= Distant Soundz =

British electronic dance musician

Distant Soundz is one of the pseudonyms of British electronic dance musician, Mark Christopher Shrimpton. Shrimpton has released various singles on vinyl and CD under the name.

==Notable singles==
In early 2002, Distant Soundz recorded and released a garage cover of Cyndi Lauper's 1984 ballad, "Time After Time" with singer Robbie Beaumont, who made an appearance on Never Mind the Buzzcocks in the 'Identity Parade' round promoting the re-release of the single. The track received considerable airplay in the UK, and a video was made. Shrimpton performed the hit live on various TV appearances including Channel 4, BBC Wales, and on BBC One's Top of the Pops. The cover is also credited as one of the few UK garage records to be played on BBC Radio 2, with Steve Wright championing the single on his afternoon show. The track peaked at No. 20 on the UK Singles Chart in March 2002.
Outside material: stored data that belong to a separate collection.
/-- The record CPYT uses: the core's cached copy, or the scratchpad's bytes (R343). -/
def recordAt (w : Wg) (off : Nat) : List Byte :=
  match w.records.find? fun r => r.1 == off with
  | some r => r.2
  | none => gets0 w.scratch off 192
/-- Records the core caches, by workgroup and offset. -/
def coreRecords (s : State) (core : Nat) : List (Nat × Nat) :=
  s.wgs.flatMap fun w => if coreOf w == some core then w.records.map fun r => (w.tag, r.1) else []
/-- A record installed in the core's cache of 32; which leaves for it is the core's choice (R343). -/
def installRecord (s : State) (core tag off : Nat) (r : List Byte) : State :=
  match findWg s tag with
  | none => s
  | some w =>
    if w.records.any fun x => x.1 == off then s
    else
      let all := coreRecords s core
      let s :=
        if all.length < 32 then s
        else
          let v := tget (0, 0) all (Config.freeNat s.freeCtr % all.length)
          updWg { s with freeCtr := s.freeCtr + 1 } v.1 fun w => { w with records := w.records.filter fun x => x.1 != v.2 }
      updWg s tag fun w => { w with records := w.records ++ [(off, r)] }
/-- The copy a CPYT word asks for (R342). -/
def cpytKind (f : FmtT) (h : Here) : EKind :=
  let r := recordAt h.w (srcS h f.b.toNat).toNat
  .cpyt f.d.toNat f.a.toNat r (fullCount (fld (srcS h f.c.toNat) 0 32) (recExt r (recDims r - 1)))
/-- The checks of CPYT (R335, R341, R342). -/
def cpytCheck (word : W64) (f : FmtT) (h : Here) : Option (Trap × W64) :=
  let off := srcS h f.b.toNat
  let r := recordAt h.w off.toNat
  let x := srcS h f.c.toNat
  match firstTrap [trapIf (off.toNat % 64 != 0) .alignment off, trapIf (h.w.scratchSize < off.toNat + 192) .scratchRange off, recTrap r word off,
      trapIf (overCount (fld x 0 32) (recExt r (recDims r - 1))) .engineOperand word] with
  | some t => some t
  | none => firstTrap [planTrap h f (planOf (cpytKind f h) (areaBase h f.d.toNat) (areaBase h f.a.toNat)),
      trapIf (fld x 32 32 != 0) .engineOperand word, counterCheck h.w word (srcS h (f.c.toNat + 1))]
/-- CPYT reads its record from the scratchpad, or names a counter. -/
def readsRecord (f : FmtT) (h : Here) : Bool := namesCounter f h || !h.w.records.any fun r => r.1 == (srcS h f.b.toNat).toNat
/-- CPYT (R342). -/
def cpytBody (word : W64) (f : FmtT) : Here → LaneMask → State → Fx :=
  engBody (fun h _ => cpytCheck word f h) (readsRecord f) (copyHanks f) (modBit f.mod 0) fun h s =>
    let off := (srcS h f.b.toNat).toNat
    installRecord (copyIssue f (cpytKind f h) h s) h.core h.iss.wg off (recordAt h.w off)
/-- CPYT (R342). -/
def execCpyt (g : Guard) (f : FmtT) (s : State) : Host.Outcome State Fault Refusal := runWord (.cpyt g f) g (cpytBody (wordOf (.cpyt g f)) f) s

/-- CPYQ (R347). -/
def cpyqWord (s : State) (h : Here) : W64 :=
  let mine := s.eng.filter fun c => c.wg == h.iss.wg
  BitVec.ofNat 64 (min 255 (mine.filter fun c => c.suspended.isSome).length * 2 ^ 40 + (mine.filter fun c => c.gang == h.iss.gang).length * 2 ^ 16
    + (64 - min 64 (queueLen s (clusterNo h.core))))
/-- CPYQ (R347). -/
def cpyqBody (f : FmtT) (h : Here) (tru : LaneMask) (s : State) : Fx :=
  if !gangActs h tru then { s := s } else { s := onGang h (putS h f.d.toNat (cpyqWord s h)) s }
/-- CPYQ (R347). -/
def execCpyq (g : Guard) (f : FmtT) (s : State) : Host.Outcome State Fault Refusal := runWord (.cpyq g f) g (cpyqBody f) s

/-! MSOP (R348 to R350). -/

/-- The fields of an MSOP word. -/
def msopOp (f : FmtT) : BitVec 2 := BitVec.ofNat 2 (modBits f.mod 9 2)
def msopEsz (f : FmtT) : Nat := if modBit f.mod 11 then 2 else 4
/-- The counter of an MSOP: the word at byte 8 c. -/
def msopCounter (f : FmtT) : W64 := BitVec.ofNat 64 (8 * modBits f.mod 0 9)
/-- Areas of an MSOP: hank, use, offset. -/
def msopAreas (f : FmtT) (h : Here) : List (Nat × Use × Nat) :=
  let o (n : Nat) : Nat := (srcS h (f.c.toNat + n)).toNat
  [(f.a.toNat, .engRead, o 1)] ++ (if msopOp f = 3#2 then [] else [(f.b.toNat, .engRead, o 2)]) ++ [(f.d.toNat, .engWrite, o 0)]
/-- The address of an offset through a hank. -/
def hankAddr (h : Here) (n off : Nat) : Nat := areaAddr (areaBase h n) off
/-- The checks of MSOP (R335, R348): R243's for each area, its page translation the last of them, come before the rest. -/
def msopCheck (word : W64) (f : FmtT) (h : Here) (s : State) : Option (Trap × W64) :=
  let x := srcS h (f.c.toNat + 3)
  let n := fld x 0 32
  let v := min n (fullCount (fld x 32 32) n)
  let esz := msopEsz f
  let as_ := msopAreas f h
  let bytes := v * esz
  let pages := as_.map fun (a : Nat × Use × Nat) => extentsOf s h.w.ctx (hankAddr h a.1 a.2.2) bytes
  firstTrap ([trapIf (overCount (fld x 32 32) n) .engineOperand word]
    ++ (as_.map fun (a : Nat × Use × Nat) => areaTrap h.w (areaOf h a.1) a.2.1 (hankAddr h a.1 a.2.2) bytes)
    ++ (as_.map fun (a : Nat × Use × Nat) => trapIf (hankAddr h a.1 a.2.2 % 256 != 0) .alignment (BitVec.ofNat 64 (hankAddr h a.1 a.2.2)))
    ++ (pages.map fun p => match p with
      | .error e => some (.pageFault, BitVec.ofNat 64 e)
      | .ok _ => none)
    ++ [trapIf (n * esz % 256 != 0) .alignment (BitVec.ofNat 64 (hankAddr h f.d.toNat (srcS h f.c.toNat).toNat)), trapIf (n == 0) .engineOperand word]
    ++ (pages.map fun p => match p with
      | .ok xs => trapIf (xs.any fun e => !(e.1 < 2 ^ 48 && isDram e.1)) .engineOperand word
      | .error _ => none)
    ++ [counterCheck h.w word (msopCounter f)])
/-- MSOP (R348). -/
def msopBody (word : W64) (f : FmtT) : Here → LaneMask → State → Fx :=
  let hanks := ([f.d.toNat, f.a.toNat] ++ (if msopOp f = 3#2 then [] else [f.b.toNat])).dedup
  engBody (msopCheck word f) (fun _ => true) hanks false fun h s =>
    let o (n : Nat) : Nat := (srcS h (f.c.toNat + n)).toNat
    let x := srcS h (f.c.toNat + 3)
    let n := fld x 0 32
    pushEng h (.msop f.d.toNat f.a.toNat f.b.toNat (o 0) (o 1) (o 2) ((srcS h (f.c.toNat + 2)).extractLsb' 0 32) n (min n (fullCount (fld x 32 32) n))
      (msopOp f) (modBit f.mod 11)) (areaBase h f.d.toNat) (areaBase h f.a.toNat) (areaBase h f.b.toNat) hanks (msopCounter f)
      (markEffect h.iss.wg s)
/-- MSOP (R348). -/
def execMsop (g : Guard) (f : FmtT) (s : State) : Host.Outcome State Fault Refusal := runWord (.msop g f) g (msopBody (wordOf (.msop g f)) f) s

/-! The engines' steps. -/

/-- A command of an engine. -/
def findEng (s : State) (id : Nat) : Option EngCmd := s.eng.find? fun c => c.id == id
/-- A command changed. -/
def updEng (s : State) (id : Nat) (f : EngCmd → EngCmd) : State := { s with eng := updFirst (fun c => c.id == id) f s.eng }
/-- A command ends: ENG falls, its counter takes ERR if it failed, and the lanes of a .yield form go on (R72, R344, R345). -/
def endEng (s : State) (c : EngCmd) (err : Bool) : State :=
  let s := reissue { s with eng := s.eng.filter fun x => x.id != c.id }
  let s := c.hanks.foldl (fun s n => lowerEng s c.wg c.gang n) s
  let s := if err && !c.counter.getLsbD 63 then creditErr s c.wg c.counter.toNat else s
  match findWg s c.wg with
  | none => s
  | some w =>
    let m := lanesIn (gangOf w c.gang) fun st => st == .blocked (.engine c.id)
    if m = 0#32 then s else releaseLanes s c.wg c.gang m
/-- The hanks of a copy's destination and source, 24 for the scratchpad. -/
def copyEnds : EKind → Nat × Nat
  | .cpy d a _ _ _ _ => (d, a)
  | .cpyt d a _ _ => (d, a)
  | .msop d a _ _ _ _ _ _ _ _ _ => (d, a)
/-- Where a part of a hank, or of the scratchpad, stands, whatever has become of its pages. -/
def endExtents (s : State) (w : Wg) (gang hank a n : Nat) : List (Nat × Nat) :=
  if hank = 24 then (if n = 0 then [] else [(2 ^ 60 + a, n)])
  else
    let k := getHank w gang hank
    cutExtents (a - hankLo k) n (hankExtents s w.ctx k)
/-- The bytes copied whose physical address lies in the command's source range are undefined (R340). -/
def copyOverlap (core : Nat) (c : EngCmd) (w : Wg) (done : Nat) (s : State) : State :=
  let p := planOf c.kind c.dbase c.abase
  let src := (runsUpto p (min p.valid p.total)).flatMap fun r => endExtents s w c.gang (copyEnds c.kind).2 r.1 r.2.2
  let dst := (runsUpto p (min p.valid done)).flatMap fun r => endExtents s w c.gang (copyEnds c.kind).1 r.2.1 r.2.2
  (dst.flatMap fun d => src.filterMap fun x => overlap d x).foldl (scramble core c.wg) s
/-- The n bytes of a piece are credited (R338). -/
def creditCmd (s : State) (c : EngCmd) (n : Nat) : State := if c.counter.getLsbD 63 then s else credit s c.wg c.counter.toNat n
/-- The virtual ranges of memory that a command touches, below its valid count (R336). -/
def cmdRanges (c : EngCmd) : List (Nat × Nat) :=
  match c.kind with
  | .msop _ _ _ doff xoff yoff _ _ valid _ bf =>
    [(areaAddr c.dbase doff, valid * (if bf then 2 else 4)), (areaAddr c.abase xoff, valid * (if bf then 2 else 4)),
      (areaAddr c.bbase yoff, valid * (if bf then 2 else 4))]
  | _ =>
    let p := planOf c.kind c.dbase c.abase
    let rs := runsUpto p (min p.valid p.total)
    (if c.abase.isSome then rs.map fun r => (r.1, r.2.2) else []) ++ (if c.dbase.isSome then rs.map fun r => (r.2.1, r.2.2) else [])
/-- A command may move now: it stands in its cluster's queue, among the four its engine executes, and what it must follow has performed (R117, R119,
R333, R336). -/
def engMoves (s : State) (c : EngCmd) (g : Gang) : Bool :=
  c.suspended.isNone && c.cluster != boltCluster && forkReady g c.seq c.lanes
    && (((s.eng.filter fun x => x.cluster == c.cluster && x.suspended.isNone).take 4).any fun x => x.id == c.id)
    && (!g.pend.any fun a => isEntry a.kind && a.seq < c.seq && (cmdRanges c).any fun x => rangesMeet a.va.toNat a.bytes x.1 x.2)
    && !(findWg s c.wg).any fun w => (cmdRanges c).any fun x => returnedLoad w c.seq x.1 x.2
/-- Poison read, revocation, or a module out of reach ends a command (R344, R363). -/
def engSpoiled (s : State) (w : Wg) (c : EngCmd) (src dst : List (Nat × Nat)) : Bool :=
  c.hanks.any (fun n => (getHank w c.gang n).revoked) || (src.any fun x => x.1 < 2 ^ 60 && deadIn s x.1 x.2)
    || (src ++ dst).any fun x => x.1 < 2 ^ 60 && !reachable s x.1
/-- A command suspends on a page it cannot translate: its fault record (R344). -/
def suspend (s : State) (w : Wg) (c : EngCmd) (va : Nat) : State :=
  let no := s.faults.length
  updEng (sendRecord s w c.gang 0x20#8 false 0#32 c.pc (BitVec.ofNat 64 va) false (some c.id)) c.id fun c => { c with suspended := some no }
/-- Either side of a piece. -/
def pieceExtents (s : State) (w : Wg) (c : EngCmd) (src dst v : Nat) : Except Nat (List (Nat × Nat) × List (Nat × Nat)) :=
  match areaExtents s w.ctx c.abase.isSome src v with
  | .error e => .error e
  | .ok xs => match areaExtents s w.ctx c.dbase.isSome dst v with
    | .error e => .error e
    | .ok ys => .ok (xs, ys)

/-- COPY_PIECE (R338, R339, R344): the command numbered performs its next piece. The spec fixes no instant at which an element is read between
issue and completion; a piece's elements are all read and written at the one instant of its step (log 116). -/
def execCopyPiece (id : Nat) (s : State) : Host.Outcome State Fault Refusal :=
  match findEng s id with
  | none => .fault .notEnabled
  | some c => match findWg s c.wg with
    | none => .fault .notEnabled
    | some w => match coreOf w, c.kind with
      | _, .msop _ _ _ _ _ _ _ _ _ _ _ => .fault .notEnabled
      | none, _ => .fault .notEnabled
      | some core, _ =>
        let p := planOf c.kind c.dbase c.abase
        let n := pieceLen p c.next
        let v := min n (p.valid - c.next)
        let a := p.at_ c.next
        if !engMoves s c (gangOf w c.gang) then .fault .notEnabled
        else match pieceExtents s w c a.1 a.2 v with
          | .error e => .next (suspend s w c e)
          | .ok (xs, ys) =>
            if engSpoiled s w c xs ys then .next (endEng (copyOverlap core c w c.next s) c true)
            else
              let s := refreshAll s (getHank w c.gang (copyEnds c.kind).2) xs
              let dst := (copyEnds c.kind).1
              let bs := readExtents s core c.wg xs
              let r := if dst = 24 then (s, bs) else grantWrites w.ctx (getHank w c.gang dst).ticket.toNat ys bs s
              let s := writeExtents core c.wg ys r.2 r.1
              let s := creditCmd (updEng s id fun c => { c with next := c.next + n }) c n
              .next (if p.total ≤ c.next + n then endEng (copyOverlap core c w p.total s) c false else s)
Following this was the DJ Sasha-supported Distant Soundz song "Runaway" that became a Capital 95.8 favourite. Various performances of the single were made at Capital Radio 'Party in the Parks' and Emap 'Feel the Noise' events. Released on Incentive / Ministry of Sound, the single has been featured on countless compilation albums, television programmes and an Xbox commercial.

Distant Soundz' next single, titled "Just Wanna Luv U", featured vocalist Damae from Fragma. Again receiving support across the Capital Network, the single gained airplay both in the UK and overseas. Released on the Inferno label, "Just Wanna Luv U" was also featured on various compilations. It peaked at No. 46 on the UK Independent Singles Chart.

The single "Stay (With the Sun Comin Up)" was first supported in the UK by BBC Radio One DJ, Judge Jules.

Distant Soundz teamed up with Rozalla on their latest single, "Lovefool", which was released in 2009 on Clubland Records.

2012 saw Distant Soundz release the UK garage single "Fairytales" featuring model Sydney Jo Jackson. The song received considerable support from UK specialist and pirate radio DJs including DJ EZ (Kiss 100). The official music video for "Fairytales" was playlisted on various Sky channels.